The Myth of Open Source Security Revisited v2.0 The purpose of this article is to expose the fallacy of the belief in the "inherent security" of Open Source software and instead point to a truer means of ensuring the quality of the security of a piece software is high.

Apples, Oranges, Penguins and Daemons

When performing experiments to confirm a hypothesis on the effect of a particular variable on an event or observable occurence, it is common practice to utilize control groups. In an attempt to establish cause and effect in such experiments, one tries to hold all variables that may affect the outcome constant except for the variable that the experiment is interested in. Comparisons of the security of software created by Open Source processes and software produced in a proprietary manner have typically involved several variables besides development methodology.

A number of articles have been written that compare the security of Open Source development to proprietary development by comparing security vulnerabilities in Microsoft products to those in Open Source products. Noted Open Source pundit, Eric Raymond wrote an article on NewsForge where he compares Microsoft Windows and IIS to Linux, BSD and Apache. In the article, Eric Raymond states that Open Source development implies that "security holes will be infrequent, the compromises they cause will be relatively minor, and fixes will be rapidly developed and deployed." However, upon investigation it is disputable that Linux distributions have less frequent or more minor security vulnerabilities when compared to recent versions of Windows. In fact the belief in the inherent security of Open Source software over proprietary software seems to be the product of a single comparison, Apache versus Microsoft IIS.

There are a number of variables involved when one compares the security of software such as Microsoft Windows operating systems to Open Source UNIX-like operating systems including the disparity in their market share, the requirements and dispensations of their user base, and the differences in system design. To better compare the impact of source code licensing on the security of the software, it is wise to reduce the number of variables that will skew the conclusion. To this effect it is best to compare software with similar system design and user base than comparing software applications that are significantly distinct. The following section analyzes the frequency of the discovery of security vulnerabilities in UNIX-like operating systems including HP-UX, FreeBSD, RedHat Linux, OpenBSD, Solaris, Mandrake Linux, AIX and Debian GNU/Linux.

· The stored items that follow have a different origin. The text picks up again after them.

-- ==== Sys2Proof/Safety.lean ====
section
/-! DEFINITION. What claims speak of: the parts of the state and which of them a command may change, the conditions every step keeps,
and short words for a request that waits and for a record that is sound. -/

namespace Sys2Proof.Machine

open Host

/-! ## Parts of the state -/

/-- The parts of the state. -/
inductive Part where
  | pending | times | ctu | rzt | book | psl | lines | jobs | ocu | kpl | nrt | ports | pwc | wires
  deriving DecidableEq, Repr

/-- Two states agree on a part. -/
def agree (x : Part) (s t : State) : Prop :=
  match x with
  | .pending => t.pending = s.pending
  | .times => t.times = s.times
  | .ctu => t.ctu = s.ctu
  | .rzt => t.rzt = s.rzt
  | .book => t.book = s.book
  | .psl => t.psl = s.psl
  | .lines => t.lines = s.lines
  | .jobs => t.jobs = s.jobs
  | .ocu => t.ocu = s.ocu
  | .kpl => t.kpl = s.kpl
  | .nrt => t.nrt = s.nrt
  | .ports => t.ports = s.ports
  | .pwc => t.pwc = s.pwc
  | .wires => t.wires = s.wires

/-- From `s` to `t` only the listed parts may have changed. -/
def Only (ps : List Part) (s t : State) : Prop := ∀ x, x ∉ ps → agree x s t

/-- The parts a command may change. -/
def touches : Instr → List Part
  | .powerOnReset .. => [.times, .ctu, .rzt, .book, .psl, .lines, .jobs, .ocu, .kpl, .nrt, .ports, .pwc, .wires]
  | .referenceMinuteExpiry => [.ctu, .wires]
  | .timeSet .rbk => [.times, .ctu, .wires, .book]
  | .timeSet .ocu => [.times, .ctu, .wires, .ocu, .book]
  | .timeSet .kpl => [.times, .ctu, .wires, .kpl]
  | .timeSet .rzt => [.times, .ctu, .wires]
  | .timeSet .psl => [.times, .ctu, .wires, .psl]
  | .timeSet .pwc => [.times, .ctu, .wires]
  | .expiryIndication .ocu => [.times, .ctu, .wires, .ocu, .book]
  | .expiryIndication .rzt => [.times, .ctu, .wires]
  | .expiryIndication .rbk => [.times, .ctu, .wires]
  | .expiryIndication .psl => [.times, .ctu, .wires]
  | .expiryIndication .kpl => [.times, .ctu, .wires]
  | .expiryIndication .pwc => [.times, .ctu, .wires]
  | .bookMinuteTick => [.times, .ctu, .wires, .book]
  | .holdExpiry _ => [.book, .wires]
  | .endBoundary _ => [.book, .wires]
  | .noShowBoundary _ => [.book, .wires]
  | .startBoundary _ => [.book, .wires]
  | .usageCount => [.times, .ctu, .wires, .psl, .book]
  | .levellingHalving => [.times, .ctu, .wires, .psl, .book]
  | .ocuSlotBoundary => [.times, .ctu, .wires, .ocu, .book]
  | .feedbackExpiry _ => [.ocu, .book, .wires]
  | .plannerTick => [.times, .ctu, .wires, .kpl]
  | .orderCommit _ => [.kpl, .wires]
  | .orderDispatch _ => [.kpl, .wires]
  | .lateMarking _ => [.kpl, .wires]
  | .plannerRollover => [.times, .ctu, .wires, .kpl]
  | .tableRolloverApply => [.times, .ctu, .wires, .rzt]
  | .quietStart => [.times, .ctu, .wires, .pwc]
  | .quietEnd => [.times, .ctu, .wires, .pwc]
  | .queryTime _ => [.wires]
  | .setTime _ => [.ctu, .nrt, .wires]
  | .resync _ => [.ctu, .wires]
  | .bookEmpty => [.book, .ctu, .wires]
  | .plannerEmpty => [.kpl, .ctu, .wires]
  | .usageEmpty => [.psl, .ctu, .wires]
  | .resyncComplete => [.ctu, .wires]
  | .stageRooms _ => [.rzt, .wires]
  | .stageZones _ => [.rzt, .wires]
  | .stageDiscard _ => [.rzt, .wires]
  | .apply _ => [.rzt, .kpl, .wires]
  | .queryRooms _ => [.wires]
  | .queryZones _ => [.wires]
  | .hold _ => [.book, .wires]
  | .book _ => [.book, .wires]
  | .confirm _ => [.book, .wires]
  | .findFree _ => [.book, .wires]
  | .cancel _ => [.book, .wires]
  | .modify _ => [.book, .wires]
  | .checkIn _ => [.book, .wires]
  | .order _ => [.book, .wires]
  | .blockRoom _ => [.book, .wires]
  | .unblock _ => [.book, .wires]
  | .clearBookStats _ => [.book, .wires]
  | .queryRoom _ => [.book, .wires]
  | .queryBooking _ => [.book, .wires]
  | .queryBookStats _ => [.book, .wires]
  | .setLevellingDay _ => [.psl, .wires]
  | .queryUsage _ => [.wires]
  | .announce _ => [.lines, .jobs, .wires]
  | .clearLineStats _ => [.lines, .wires]
  | .lineReset _ => [.lines, .jobs, .wires]
  | .queryLine _ => [.wires]
  | .stageKitchen _ => [.kpl, .wires]
  | .orderRetry _ => [.kpl, .wires]
  | .orderCancel _ => [.kpl, .wires]
  | .markDelivered _ => [.kpl, .wires]
  | .queryKitchen _ => [.wires]
  | .queryOrder _ => [.wires]
  | .fetchNotices _ => [.nrt, .wires]
  | .queryNotices _ => [.wires]
  | .routeSet _ => [.nrt, .wires]
  | .setPower _ => [.pwc, .wires]
  | .setQuiet _ => [.pwc, .wires]
  | .queryPower _ => [.wires]
  | .panelCheckin => [.book, .wires]
  | .endNow => [.book, .wires]
  | .extend => [.book, .wires]
  | .walkup => [.book, .wires]
  | .ghostRelease => [.book, .wires]
  | .attach => [.kpl, .wires]
  | .attachAnswer => [.book, .wires]
  | .move => [.kpl, .wires]
  | .moveAnswer => [.book, .kpl, .wires]
  | .bookingLeft => [.kpl, .wires]
  | .dropOrder => [.kpl, .wires]
  | .reseat => [.kpl, .wires]
  | .orderEnded => [.book, .wires]
  | .reseatDone => [.wires]
  | .notFound => [.wires]
  | .bookConfigApplied => [.book, .rzt, .wires]
  | .bookStop => [.book, .pwc, .wires]
  | .pathStop => [.kpl, .pwc, .wires]
  | .cycleStart _ _ => [.ctu, .lines, .jobs, .wires]
  | .goodStatus _ _ => [.lines, .jobs, .wires]
  | .frameError _ _ => [.lines, .jobs, .wires]
  | .answerTimeout _ => [.lines, .jobs, .wires]
  | .claimWindow _ _ => [.lines, .jobs, .wires]
  | .verdict _ _ => [.lines, .wires]
  | .displayRecord _ _ => [.lines, .wires]
  | .lineConfigApplied _ => [.lines, .jobs, .rzt, .wires]
  | .lineSupplyChange _ => [.lines, .jobs, .pwc, .wires]
  | .lineWarmStart _ => [.lines, .jobs, .pwc, .wires]
  | .presenceReport _ _ => [.ocu, .book, .wires]
  | .panelDown _ _ => [.ocu, .wires]
  | .panelUp _ _ => [.wires]
  | .panelEvent _ _ => [.ocu, .book, .wires]
  | .bookOutcome => [.ocu, .book, .wires]
  | .scheduleIndication => [.ocu, .book, .wires]
  | .orderIndication => [.ocu, .book, .wires]
  | .ocuConfigApplied => [.ocu, .book, .rzt, .wires]
  | .displayLoss _ _ => [.ocu, .book, .wires]
  | .ocuSupplyChange => [.ocu, .book, .pwc, .wires]
  | .ocuStop => [.ocu, .pwc, .wires]
  | .ocuWarmStart => [.ocu, .book, .pwc, .wires]
  | .notice _ => [.nrt, .wires]
  | .noticeWarmStart => [.nrt, .pwc, .wires]
  | .statusTransaction _ _ => [.ports]
  | .requestTransaction _ _ => [.ports, .wires]
  | .responseTransaction _ _ => [.ports]
  | .ownerAnswer _ => [.ports, .wires]
  | .queueLengthReport _ => [.ports, .wires]
  | .portStop _ => [.ports, .pwc, .wires]
  | .portWarmStartComplete _ => [.ports, .pwc, .wires]
  | .powerFailAssert => [.pwc, .wires]
  | .powerFailRelease => [.pwc, .wires]
  | .warmReset => [.pwc, .wires]
  | .warmStartComplete => [.pwc, .wires]
  | .moveAnswerTaken => [.kpl, .wires]

/-! ## Conditions every step keeps -/

/-- A safe step: the part goes on. -/
def SafeStep (s : State) : Prop := ∃ t, step s = .next t

/-- PHASE, SSTATE and START_CAUSE agree, as the table of PHASE says (10, What the controller holds). -/
abbrev SupplyLegal (s : State) : Prop :=
  (s.pwc.phase = .stopped → s.pwc.sstate = .retain) ∧ (s.pwc.phase = .open → s.pwc.sstate ≠ .retain) ∧
    (s.pwc.startCause.isSome = true ↔ s.pwc.phase = .starting)

/-- RESPONSE is present in READY, and only there; a stopped port may have lost it (09, The port record). -/
abbrev PortsLegal (s : State) : Prop :=
  ∀ p : Port, ((s.ports[p]).response.isSome = true → (s.ports[p]).state = .ready) ∧
    ((s.ports[p]).link = .open → (s.ports[p]).state = .ready → (s.ports[p]).response.isSome = true)

/-- The clock is a campus time, REFCOUNT lies in the reference minute, and SLEW and the held clocks agree with CSTATE (01 R1 to R3, R9,
R12). -/
abbrev ClockLegal (s : State) : Prop :=
  s.ctu.clock.minute ≤ 1439 ∧ s.ctu.clock.day ≤ 65535 ∧ s.ctu.refcount < Config.refMinute ∧ s.ctu.slew ≤ 10 ∧
    (0 < s.ctu.slew ↔ s.ctu.cstate = .slewing) ∧ (s.ctu.cstate = .unset → s.ctu.clock = Clock.zero) ∧
    (s.ctu.cstate = .expired → s.ctu.clock = lastClock) ∧
    (s.ctu.resync.all (fun r => r.target.minute ≤ 1439 && r.target.day ≤ 60000)) = true

/-- An attribute record in its ranges (02, Zone attributes). -/
abbrev ZoneAttr.legal (a : ZoneAttr) : Prop :=
  a.e ≤ 6 ∧ 1 ≤ a.g ∧ a.g ≤ 6 ∧ (a.h = 0 ∨ 2 ≤ a.h ∧ a.h ≤ 12) ∧ a.w ≤ 15

/-- A zone table with ordered pointers and attributes in their ranges (02 R18, R27). -/
abbrev ZoneTable.legal (z : ZoneTable) : Prop :=
  z.b1 ≤ z.b2 ∧ z.b2 ≤ z.b3 ∧ z.b3 ≤ z.b4 ∧ z.b4 ≤ 128 ∧ ∀ k : Zone, (z.attrs[k]).legal

/-- Both zone tables are legal. -/
abbrev ZonesLegal (s : State) : Prop := s.rzt.zones.legal ∧ s.rzt.stagedZones.legal

/-- No notice queue holds more than 32 notices (08 R170). -/
abbrev QueuesLegal (s : State) : Prop := ∀ p : Port, (s.nrt.queues[p]).length ≤ 32

/-- No USAGE counter exceeds 65535 (04 R76). -/
abbrev UsageLegal (s : State) : Prop := ∀ r : Room, s.psl.usage[r] ≤ 65535

/-- MISSED is at most 3, and OUTSTANDING and EVBUF together hold at most 4 events (05, Panel contexts). -/
abbrev PanelCtx.legal (c : PanelCtx) : Prop := c.missed ≤ 3 ∧ c.evbuf.length + (if c.outstanding.isSome then 1 else 0) ≤ 4

/-- Every panel context is legal. -/
abbrev PanelsLegal (s : State) : Prop := ∀ l : Line, ∀ a : Addr, (s.ctx l a).legal

/-- Every schedule stands in ascending START (03 R39). -/
abbrev SchedulesOrdered (s : State) : Prop := ∀ r : Room, (s.schedule r).Pairwise (fun a b => a.start ≤ b.start)

/-- Two items that OCU's queue never holds together: PRESENCE items of one room, GHOST items of one room, or PANEL items of one line and
address (06 R111). -/
def Item.clash (x y : Item) : Prop :=
  (x.origin ≠ .panel ∧ x.origin = y.origin ∧ x.room = y.room) ∨
    ∃ a b : Source, x.source = some a ∧ y.source = some b ∧ a.line = b.line ∧ a.addr = b.addr

/-- OCU's items, the presented one first, hold no two that clash (06 R111). -/
abbrev ItemsApart (s : State) : Prop := (allItems s).Pairwise (fun x y => ¬ x.clash y)

/-! ## Words for statements -/

/-- The state after an owner has taken the request at the front of port `p`'s list, leaving `rest`. -/
def State.took (s : State) (p : Port) (rest : List HandedRequest) : State :=
  s.setWires { s.wires with requests := put s.wires.requests p rest }

/-- The state after the book has taken it, with the grant (03 R41). -/
def State.bookTook (s : State) (p : Port) (rest : List HandedRequest) : State := setGrant (.port p) (s.took p rest)

/-- The request taken and answered, with nothing else changed. -/
def State.answered (s : State) (p : Port) (h : HandedRequest) (rest : List HandedRequest) (code : Code) (items : List Byte) : State :=
  answer p h.reqno code items (s.took p rest)

/-- A book request granted, taken and answered, with nothing else changed. -/
def State.bookAnswered (s : State) (p : Port) (h : HandedRequest) (rest : List HandedRequest) (code : Code) (items : List Byte) :
    State := answer p h.reqno code items (s.bookTook p rest)

/-- The message at the head of a block's time list. -/
abbrev State.timeHead (s : State) (b : TimedBlock) : Option TimeMsg := s.wires.time[blockIx b].head?

/-- The state after block `b` has taken a tick to clock `c`. -/
def State.ticked (s : State) (b : TimedBlock) (c : Clock) : State := (popTime b s).setTime b ⟨c, (s.timeOf b).status⟩

/-- The ticks of `n` successive advances from a clock. -/
def ticks (c : Clock) : Nat → List TimeMsg
  | 0 => []
  | n + 1 => .tick c.next :: ticks c.next n

/-- A request at the front of port `p`'s list. -/
abbrev State.asks (s : State) (p : Port) (h : HandedRequest) (rest : List HandedRequest) : Prop :=
  s.wires.requests[p] = h :: rest

/-- A book request at the front of port `p`'s list, which the book grants next. -/
abbrev State.bookAsks (s : State) (p : Port) (h : HandedRequest) (rest : List HandedRequest) : Prop :=
  s.asks p h rest ∧ h.req.isBook = true ∧ granted s = some (.port p)

/-- From `s` to `t` the messages `ms` have joined what supply receiver `i` has yet to take. -/
abbrev SupplyHanded (s t : State) (i : Fin 12) (ms : List SupplyMsg) : Prop := t.wires.supply[i] = s.wires.supply[i] ++ ms

/-- The asker behind a handed request. -/
def HandedRequest.asker (h : HandedRequest) (p : Port) : Asker := ⟨p, h.reqno, h.role⟩

/-- A live record of LIFE LIVE whose body has no fault, with the room and entry that name it. -/
abbrev SoundRecord (s : State) (i : BookIx) (b : Body) (r : Room) (e : Entry) : Prop :=
  (s.bookRec i).life = .live ∧ (s.bookRec i).body = b ∧ b.faults = 0 ∧ s.entryOf i = some (r, e)

/-- A sound record that a current handle names and that no move holds. -/
abbrev NamedRecord (s : State) (id : BookingId) (b : Body) : Prop :=
  (s.bookRec id.index).life = .live ∧ (s.bookRec id.index).gen = id.gen ∧ (s.bookRec id.index).pending ≠ .move ∧
    (s.bookRec id.index).body = b ∧ b.faults = 0

/-- A live order that a current handle names. -/
abbrev NamedOrder (s : State) (id : OrderId) (o : OrderRec) : Prop := resolveOrder id s = some o

end Sys2Proof.Machine
end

Security Vulnerability Face-Off

Below is a listing of UNIX and UNIX-like operating systems with the number of security vulnerabilities that were discovered in them in 2001 according to the Security Focus Vulnerability Archive. AIX 10 vulnerabilities[6 remote, 3 local, 1 both] Debian GNU/Linux 13 vulnerabilities[1 remote, 12 local] + 1 Linux kernel vulnerability[1 local] FreeBSD 24 vulnerabilities[12 remote, 9 local, 3 both] HP-UX 25 vulnerabilities[12 remote, 12 local, 1 both] Mandrake Linux 17 vulnerabilities[5 remote, 12 local] + 12 Linux kernel vulnerabilities[5 remote, 7 local] OpenBSD 13 vulnerabilities[7 remote, 5 local, 1 both] Red Hat Linux 28 vulnerabilities[5 remote, 22 local, 1 unknown] + 12 Linux kernel vulnerabilities[6 remote, 6 local] Solaris 38 vulnerabilities[14 remote, 22 local, 2 both] From the above listing one can infer that source licensing is not a primary factor in determining how prone to security flaws a software application will be. Specifically proprietary and Open Source UNIX family operating systems are represented on both the high and low ends of the frequency distribution.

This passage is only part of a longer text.